Problem details ->
Taking the line with "(∀ c d ds, OwnsData" as the first and the line with "Completes (.l2OwnershipRequest id) s (fun t => t.item" as the last, set down exactly every line in that range from the entries below, and no more.

##############################

/-- What a home slice asks of the stashes: an invalidation drops the copy after its write-back and squashes the core's readers; a recall
writes back and leaves the line shared, or drops it; a revocation drops it; a grant makes the line exclusive and drops every other
copy. The last acknowledgement frees the busy line and serves what waited. Drop notices and evictions take the core out of the
directory, or wait for a busy line; a commit's ownership request recalls another owner first, has the right W checked where it is not
known, and then lets the commit apply (R47, R73, R95, R154). -/
def Obligations.Directory : Prop :=
  ∀ (core v gpa id : Nat) (r : PgReq) (s : State), gpa < 2 ^ 48 →
    let n := gpa / 256
    let sec := secKey v gpa
    let acked (t : State) : Prop := ∀ m b, s.l2Find v n = some m → m.busy = some b → .l2InvalidateAck b.req ∈ t.agenda
    (∀ key l, StashHolds s core v n key l → Answers s core →
      Completes (.stashInvalidate core sec) s (fun t => t.stashLine core v n = none ∧ WrittenBack s t l ∧ acked t ∧ t.mem = s.mem ∧
        ∀ (w : Who) (c : Chunk), w.lpn = (s.core core).host → w.slot < 16 → (s.slot w).commit = none → (s.slot w).chunk = some c →
          (s.slot w).soloHeld = false → Line.paged v n ∈ c.reads → (t.slot w).chunk = none ∧ (t.slot w).arch = c.start) ∧
      Completes (.stashRevoke core sec) s (fun t => t.stashLine core v n = none ∧ WrittenBack s t l ∧ acked t ∧ t.mem = s.mem ∧ t.procs = s.procs) ∧
      Completes (.stashRecall core sec true) s (fun t => t.stashLine core v n = none ∧ WrittenBack s t l ∧ acked t ∧ t.mem = s.mem) ∧
      Completes (.stashRecall core sec false) s (fun t => WrittenBack s t l ∧ acked t ∧ t.mem = s.mem ∧ t.procs = s.procs ∧
        (∃ x, t.stashLine core v n = some (key, x) ∧ x.st = .s ∧ x.sec0 ≠ .dirty ∧ x.sec1 ≠ .dirty) ∧
        ∀ m, t.l2Find v n = some m → m.dir = .s [core]) ∧
      (OneCopy s v n → Completes (.exclusiveGrant core sec) s (fun t => (∃ x, t.stashLine core v n = some (key, x) ∧ x.st = .x) ∧
        (∀ c, c ≠ core → t.stashLine c v n = none) ∧ (∀ m, t.l2Find v n = some m → m.dir = .x core) ∧ t.mem = s.mem ∧ t.procs = s.procs))) ∧
    (s.item id = some (.pg r) →
      (∀ l b, s.l2Find r.vmid (r.gpa / 256) = some l → l.busy = some b → b.req = id →
        (b.acks ≤ 1 → Completes (.l2InvalidateAck id) s (fun t =>
          (∃ m, t.l2Find r.vmid (r.gpa / 256) = some m ∧ m.busy = none ∧ m.waiting = []) ∧
          t.agenda = s.agenda ++ (id :: l.waiting).filterMap fun i => (s.item i).map fun x => x.event i)) ∧
        (1 < b.acks → Completes (.l2InvalidateAck id) s (fun t => t.agenda = s.agenda ∧
          ∃ m, t.l2Find r.vmid (r.gpa / 256) = some m ∧ m.busy = some { acks := b.acks - 1, req := id }))) ∧
      (∀ l, s.l2Find r.vmid (r.gpa / 256) = some l → l.line = r.gpa / 256 → l.busy ≠ none → ∀ e, e = .l2DropNotice id ∨ e = .l2Writeback id →
        Completes e s (fun t => t.net = s.net ∧ t.agenda = s.agenda ∧
          ∃ m, t.l2Find r.vmid (r.gpa / 256) = some m ∧ m.waiting = l.waiting ++ [id] ∧ m.dir = l.dir)) ∧
      (s.stashLine r.core r.vmid (r.gpa / 256) = none → ∀ l, s.l2Find r.vmid (r.gpa / 256) = some l → l.busy = none →
        (∀ cs, l.dir = .s cs → Completes (.l2DropNotice id) s (fun t => t.item id = none ∧ t.mem = s.mem ∧
          ∃ m, t.l2Find r.vmid (r.gpa / 256) = some m ∧ (m.dir = .u ∨ ∃ ds, m.dir = .s ds ∧ ∀ c, c ∈ ds ↔ c ∈ cs ∧ c ≠ r.core))) ∧
        (l.dir = .o r.core ∨ l.dir = .x r.core → Completes (.l2Writeback id) s (fun t => t.item id = none ∧ t.mem = s.mem ∧
          ∃ m, t.l2Find r.vmid (r.gpa / 256) = some m ∧ m.dir = .u ∧ m.sec0 = l.sec0 ∧ m.sec1 = l.sec1))) ∧
      (ClearPath s r →
        (∀ l c, s.l2Find r.vmid (r.gpa / 256) = some l → c ≠ r.core → l.dir = .o c → Completes (.l2OwnershipRequest id) s (fun t =>
          t.agenda = s.agenda ++ [.stashRecall c (secKey r.vmid r.gpa) true] ∧ t.procs = s.procs ∧
          ∃ m, t.l2Find r.vmid (r.gpa / 256) = some m ∧ m.busy = some { acks := 1, req := id })) ∧
        ((∀ l, s.l2Find r.vmid (r.gpa / 256) = some l → NoOwner l r.core) →
          (∀ c d ds, OwnsData s r → (s.slot r.who).commit = some c → c.owns = [id] → c.st = .applying (d :: ds) →
            Completes (.l2OwnershipRequest id) s (fun t => t.item id = none ∧ (t.slot r.who).commit = some { c with owns := [] } ∧
              t.agenda = s.agenda ++ [.domainApply d r.who.lpn r.who.slot])) ∧
          (s.stashLine r.core r.vmid (r.gpa / 256) = none → s.l2Sec r.vmid r.gpa ≠ .absent → s.w2Ok r = false →
            Completes (.l2OwnershipRequest id) s (fun t => t.agenda = s.agenda ++ [.s2UpgradeCheck id] ∧ t.procs = s.procs)))))

/-- An AFAA at its slice returns the old value and leaves the sum, every copy dropped; two that wait unsent and meet at a switch travel
as one with the sum of the addends, input 0 first, and the split gives the first the value and the second the value with the first's
addend (R91, R92, R97). -/
def Obligations.SliceAtomics : Prop :=
  ∀ (id i1 i2 size : Nat) (ret : Bool) (x y : W64) (r q1 q2 : PgReq) (s : State), size = 4 ∨ size = 8 →
    (∀ l, s.item id = some (.pg r) → r.kind = .atomic 0 size ret x y → r.parts = none → ClearPath s r → L2Has s r l → l.dir = .u ∨ (∃ cs, l.dir = .s cs) →
      r.gpa % size = 0 → s.lineHeld (.paged r.vmid (r.gpa / 256)) (some r.who) = false → l.sec (r.gpa / 128 % 2) ≠ .poisoned → s.athresh = 0 →
      r.mt ≠ 2 → s.w2Ok r = true →
      let h := l.hline * 256 + r.gpa % 256
      let old := s.pgRead r.vmid r.gpa h size
      Completes (.l2Atomic id) s (fun t => (∃ n, t.item id = some (.pgReply { r with arr := n } (w64 old))) ∧ (∃ a, t.agenda = a ++ [.landingResult id]) ∧
        t.pgRead r.vmid r.gpa h size = (old + x.toNat) % 2 ^ (8 * size))) ∧
    (∀ z r1 r2 x2 y2, s.item i1 = some (.pg q1) → s.item i2 = some (.pg q2) → s.unsent i1 = true → s.unsent i2 = true → i1 ≠ i2 →
      i1 < s.nextId → i2 < s.nextId → q1.kind = .atomic 0 z r1 x y → q2.kind = .atomic 0 z r2 x2 y2 →
      (combinable q1 q2 = false ∨ 8 ≤ (spGet [] s.combine (meetAt q1 q2)).length → Completes (.omegaCombine i1 i2) s (fun t => t = s)) ∧
      (combinable q1 q2 = true → (spGet [] s.combine (meetAt q1 q2)).length < 8 →
        Completes (.omegaCombine i1 i2) s (fun t => t.procs = s.procs ∧ t.mem = s.mem ∧ .l2Atomic i1 ∉ t.agenda ∧ .l2Atomic i2 ∉ t.agenda ∧
          .l2Atomic s.nextId ∈ t.agenda ∧ ∃ q y3, t.item s.nextId = some (.pg q) ∧ q.gpa = q1.gpa ∧ q.vmid = q1.vmid ∧
            q.parts = some (if inputFirst q1 q2 then (i2, i1, x2) else (i1, i2, x)) ∧
            q.kind = .atomic 0 z (r1 || r2) (w64 ((x.toNat + x2.toNat) % 2 ^ (8 * z))) y3))) ∧
    (∀ v a1, s.item id = some (.pgReply r v) → r.parts = some (i1, i2, a1) → r.kind = .atomic 0 size ret x y →
      i1 ≠ i2 → id ≠ i1 → id ≠ i2 → s.item i1 = some (.pg q1) → s.item i2 = some (.pg q2) → q1.parts = none → q2.parts = none →
      Completes (.combineSplit id) s (fun t => t.item i1 = some (.pgReply q1 v) ∧ t.item id = none ∧ t.mem = s.mem ∧
        t.item i2 = some (.pgReply q2 (w64 ((v.toNat + a1.toNat) % 2 ^ (8 * size)))) ∧
        t.agenda = s.agenda ++ [.landingResult i1, .landingResult i2]))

##############################

Task solution ->
          (∀ c d ds, OwnsData s r → (s.slot r.who).commit = some c → c.owns = [id] → c.st = .applying (d :: ds) →
            Completes (.l2OwnershipRequest id) s (fun t => t.item id = none ∧ (t.slot r.who).commit = some { c with owns := [] } ∧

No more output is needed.